DATA FOR ANALYSIS Start Marker
-- ==== Sys2Proof/Decode.lean ====
section
/-! DEFINITION. Instruction words: byte order, fields, the opcode map, the decoder (total, rejecting by name) and the encoder
(spec/20_memory.md R53, spec/30_encoding.md R70 to R77, spec/40_step_cycle.md R93, R94). -/

namespace Sys2Proof

/-! ## Byte order (spec/20_memory.md R53) -/

/-- The instruction whose byte at the lower address is `hi`: big-endian. -/
def wordOfBytes (hi lo : Byte) : Word := hi ++ lo

/-- The byte stored at the lower address. -/
def highByte (w : Word) : Byte := w.extractLsb' 8 8

/-- The byte stored at the higher address. -/
def lowByte (w : Word) : Byte := w.extractLsb' 0 8

/-! ## Fields (spec/00_scope.md R9) -/

/-- `op = ins[15:12]`, the family. -/
def fieldOp (ins : Word) : Fin 16 := (ins.extractLsb' 12 4).toFin

/-- `x = ins[11:8]`. -/
def fieldX (ins : Word) : Reg := (ins.extractLsb' 8 4).toFin

/-- `y = ins[7:4]`. -/
def fieldY (ins : Word) : Reg := (ins.extractLsb' 4 4).toFin

/-- `n = ins[3:0]`. -/
def fieldN (ins : Word) : Fin 16 := (ins.extractLsb' 0 4).toFin

/-- `nn = ins[7:0]`. -/
def fieldNN (ins : Word) : Byte := ins.extractLsb' 0 8

/-- `nnn = ins[11:0]`. -/
def fieldNNN (ins : Word) : Imm12 := ins.extractLsb' 0 12

/-! ## The opcode map (spec/30_encoding.md R74) -/

/-- The `match` column. -/
def Mnemonic.matchBits : Mnemonic → Word
  | .NOP => 0x0000#16
  | .CLS => 0x00E0#16
  | .RET => 0x00EE#16
  | .JP => 0x1000#16
  | .CALL => 0x2000#16
  | .SE_imm => 0x3000#16
  | .SNE_imm => 0x4000#16
  | .SE_reg => 0x5000#16
  | .LD_imm => 0x6000#16
  | .ADD_imm => 0x7000#16
  | .LD_reg => 0x8000#16
  | .OR => 0x8001#16
  | .AND => 0x8002#16
  | .XOR => 0x8003#16
  | .ADD_reg => 0x8004#16
  | .SUB => 0x8005#16
  | .SHR => 0x8006#16
  | .SUBN => 0x8007#16
  | .SHL => 0x800E#16
  | .SNE_reg => 0x9000#16
  | .LD_I => 0xA000#16
  | .JP_V0 => 0xB000#16
  | .RND => 0xC000#16
  | .DRW => 0xD000#16

/-- The `mask` column. -/
def Mnemonic.mask : Mnemonic → Word
  | .NOP => 0xFFFF#16
  | .CLS => 0xFFFF#16
  | .RET => 0xFFFF#16
  | .JP => 0xF000#16
  | .CALL => 0xF000#16
  | .SE_imm => 0xF000#16
  | .SNE_imm => 0xF000#16
  | .SE_reg => 0xF00F#16
  | .LD_imm => 0xF000#16
  | .ADD_imm => 0xF000#16
  | .LD_reg => 0xF00F#16
  | .OR => 0xF00F#16
  | .AND => 0xF00F#16
  | .XOR => 0xF00F#16
  | .ADD_reg => 0xF00F#16
  | .SUB => 0xF00F#16
  | .SHR => 0xF00F#16
  | .SUBN => 0xF00F#16
  | .SHL => 0xF00F#16
  | .SNE_reg => 0xF00F#16
  | .LD_I => 0xF000#16
  | .JP_V0 => 0xF000#16
  | .RND => 0xF000#16
  | .DRW => 0xF000#16

/-- "A row of rule R74 selects `ins` exactly when `ins AND mask = match`" (spec/30_encoding.md R73). -/
abbrev Mnemonic.selects (m : Mnemonic) (ins : Word) : Prop := ins &&& m.mask = m.matchBits

/-! ## The decoder -/

/-- What decoding answers. -/
inductive Decoded where
  /-- One of the 24 instructions. -/
  | instr (i : Instr)
  /-- No row of the map selects `ins`: the fallback arm (spec/30_encoding.md R76). -/
  | unsupported (ins : Word)
  /-- Fewer than two bytes were given. -/
  | truncated
  deriving DecidableEq, Repr

/-- Family 0: all four nibbles decide. -/
def decodeFamily0 (ins : Word) : Decoded :=
  if ins = 0x0000#16 then .instr .nop
  else if ins = 0x00E0#16 then .instr .cls
  else if ins = 0x00EE#16 then .instr .ret
  else .unsupported ins

/-- Family 8: the low nibble selects the operation. -/
def decodeFamily8 (ins : Word) : Decoded :=
  match (fieldN ins).val with
  | 0x0 => .instr (.ldReg (fieldX ins) (fieldY ins))
  | 0x1 => .instr (.or (fieldX ins) (fieldY ins))
  | 0x2 => .instr (.and (fieldX ins) (fieldY ins))
  | 0x3 => .instr (.xor (fieldX ins) (fieldY ins))
  | 0x4 => .instr (.addReg (fieldX ins) (fieldY ins))
  | 0x5 => .instr (.sub (fieldX ins) (fieldY ins))
  | 0x6 => .instr (.shr (fieldX ins) (fieldY ins))
  | 0x7 => .instr (.subn (fieldX ins) (fieldY ins))
  | 0xE => .instr (.shl (fieldX ins) (fieldY ins))
  | _ => .unsupported ins

/-- Decoding of one instruction word: total (spec/30_encoding.md R73), matching as spec/40_step_cycle.md R94 says: on `op`
alone, on `op` and `n` for families 5, 8, 9, on all four nibbles for family 0; families E and F never match. -/
def decodeWord (ins : Word) : Decoded :=
  match (fieldOp ins).val with
  | 0x0 => decodeFamily0 ins
  | 0x1 => .instr (.jp (fieldNNN ins))
  | 0x2 => .instr (.call (fieldNNN ins))
  | 0x3 => .instr (.seImm (fieldX ins) (fieldNN ins))
  | 0x4 => .instr (.sneImm (fieldX ins) (fieldNN ins))
  | 0x5 => if (fieldN ins).val = 0 then .instr (.seReg (fieldX ins) (fieldY ins)) else .unsupported ins
  | 0x6 => .instr (.ldImm (fieldX ins) (fieldNN ins))
  | 0x7 => .instr (.addImm (fieldX ins) (fieldNN ins))
  | 0x8 => decodeFamily8 ins
  | 0x9 => if (fieldN ins).val = 0 then .instr (.sneReg (fieldX ins) (fieldY ins)) else .unsupported ins
  | 0xA => .instr (.ldI (fieldNNN ins))
  | 0xB => .instr (.jpV0 (fieldNNN ins))
  | 0xC => .instr (.rnd (fieldX ins) (fieldNN ins))
  | 0xD => .instr (.drw (fieldX ins) (fieldY ins) (fieldN ins))
  | _ => .unsupported ins

/-- Decoding of bytes in memory order, with the bytes that follow (spec/30_encoding.md R70: every instruction is two bytes). -/
def decode : List Byte → Decoded × List Byte
  | hi :: lo :: rest => (decodeWord (wordOfBytes hi lo), rest)
  | _ => (.truncated, [])

/-! ## The encoder, from the formats of spec/30_encoding.md R71 -/

/-- Format NNN. -/
def encodeNNN (op : BitVec 4) (nnn : Imm12) : Word := op ++ nnn

/-- Format XNN. -/
def encodeXNN (op : BitVec 4) (x : Reg) (nn : Byte) : Word := (op ++ BitVec.ofFin (w := 4) x) ++ nn

/-- Formats XYK and XYN: four nibbles. -/
def encodeXYN (op : BitVec 4) (x y : Reg) (n : Fin 16) : Word :=
  (op ++ BitVec.ofFin (w := 4) x) ++ (BitVec.ofFin (w := 4) y ++ BitVec.ofFin (w := 4) n)

/-- The instruction word. -/
def encode : Instr → Word
  | .nop => 0x0000#16
  | .cls => 0x00E0#16
  | .ret => 0x00EE#16
  | .jp nnn => encodeNNN 0x1#4 nnn
  | .call nnn => encodeNNN 0x2#4 nnn
  | .seImm x nn => encodeXNN 0x3#4 x nn
  | .sneImm x nn => encodeXNN 0x4#4 x nn
  | .seReg x y => encodeXYN 0x5#4 x y 0x0
  | .ldImm x nn => encodeXNN 0x6#4 x nn
  | .addImm x nn => encodeXNN 0x7#4 x nn
  | .ldReg x y => encodeXYN 0x8#4 x y 0x0
  | .or x y => encodeXYN 0x8#4 x y 0x1
  | .and x y => encodeXYN 0x8#4 x y 0x2
  | .xor x y => encodeXYN 0x8#4 x y 0x3
  | .addReg x y => encodeXYN 0x8#4 x y 0x4
  | .sub x y => encodeXYN 0x8#4 x y 0x5
  | .shr x y => encodeXYN 0x8#4 x y 0x6
  | .subn x y => encodeXYN 0x8#4 x y 0x7
  | .shl x y => encodeXYN 0x8#4 x y 0xE
  | .sneReg x y => encodeXYN 0x9#4 x y 0x0
  | .ldI nnn => encodeNNN 0xA#4 nnn
  | .jpV0 nnn => encodeNNN 0xB#4 nnn
  | .rnd x nn => encodeXNN 0xC#4 x nn
  | .drw x y n => encodeXYN 0xD#4 x y n

/-- The two bytes of an instruction, in memory order. -/
def encodeBytes (i : Instr) : List Byte := [highByte (encode i), lowByte (encode i)]

/-! ## The opcode table's numbering -/

/-- The instruction word whose low `nbits` bits, numbered as spec/opcode_table.json numbers them, are `w` (the bits above are
0). The instruction is one 16-bit word, so bit 0 is its least significant bit. -/
def tableWord (nbits w : Nat) : Word := BitVec.ofNat 16 (w % 2 ^ nbits)

/-- What the decoder reads from that word's bytes, laid out as memory holds them. -/
def decodeTableWord (nbits w : Nat) : Option Instr :=
  match (decode [highByte (tableWord nbits w), lowByte (tableWord nbits w)]).1 with
  | .instr i => some i
  | .unsupported _ => none
  | .truncated => none

end Sys2Proof
end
DATA FOR ANALYSIS End Marker
REQUIRED WORK:
Reproduce word for word the material above, starting with the line that has "encodeXNN 0x3#4 x nn" and stopping after the line that has "0x8#4 x y 0x7".

EXERCISE ANSWER:
  | .seImm x nn => encodeXNN 0x3#4 x nn
  | .sneImm x nn => encodeXNN 0x4#4 x nn
  | .seReg x y => encodeXYN 0x5#4 x y 0x0
  | .ldImm x nn => encodeXNN 0x6#4 x nn
  | .addImm x nn => encodeXNN 0x7#4 x nn
  | .ldReg x y => encodeXYN 0x8#4 x y 0x0
  | .or x y => encodeXYN 0x8#4 x y 0x1
  | .and x y => encodeXYN 0x8#4 x y 0x2
  | .xor x y => encodeXYN 0x8#4 x y 0x3
  | .addReg x y => encodeXYN 0x8#4 x y 0x4
  | .sub x y => encodeXYN 0x8#4 x y 0x5
  | .shr x y => encodeXYN 0x8#4 x y 0x6
  | .subn x y => encodeXYN 0x8#4 x y 0x7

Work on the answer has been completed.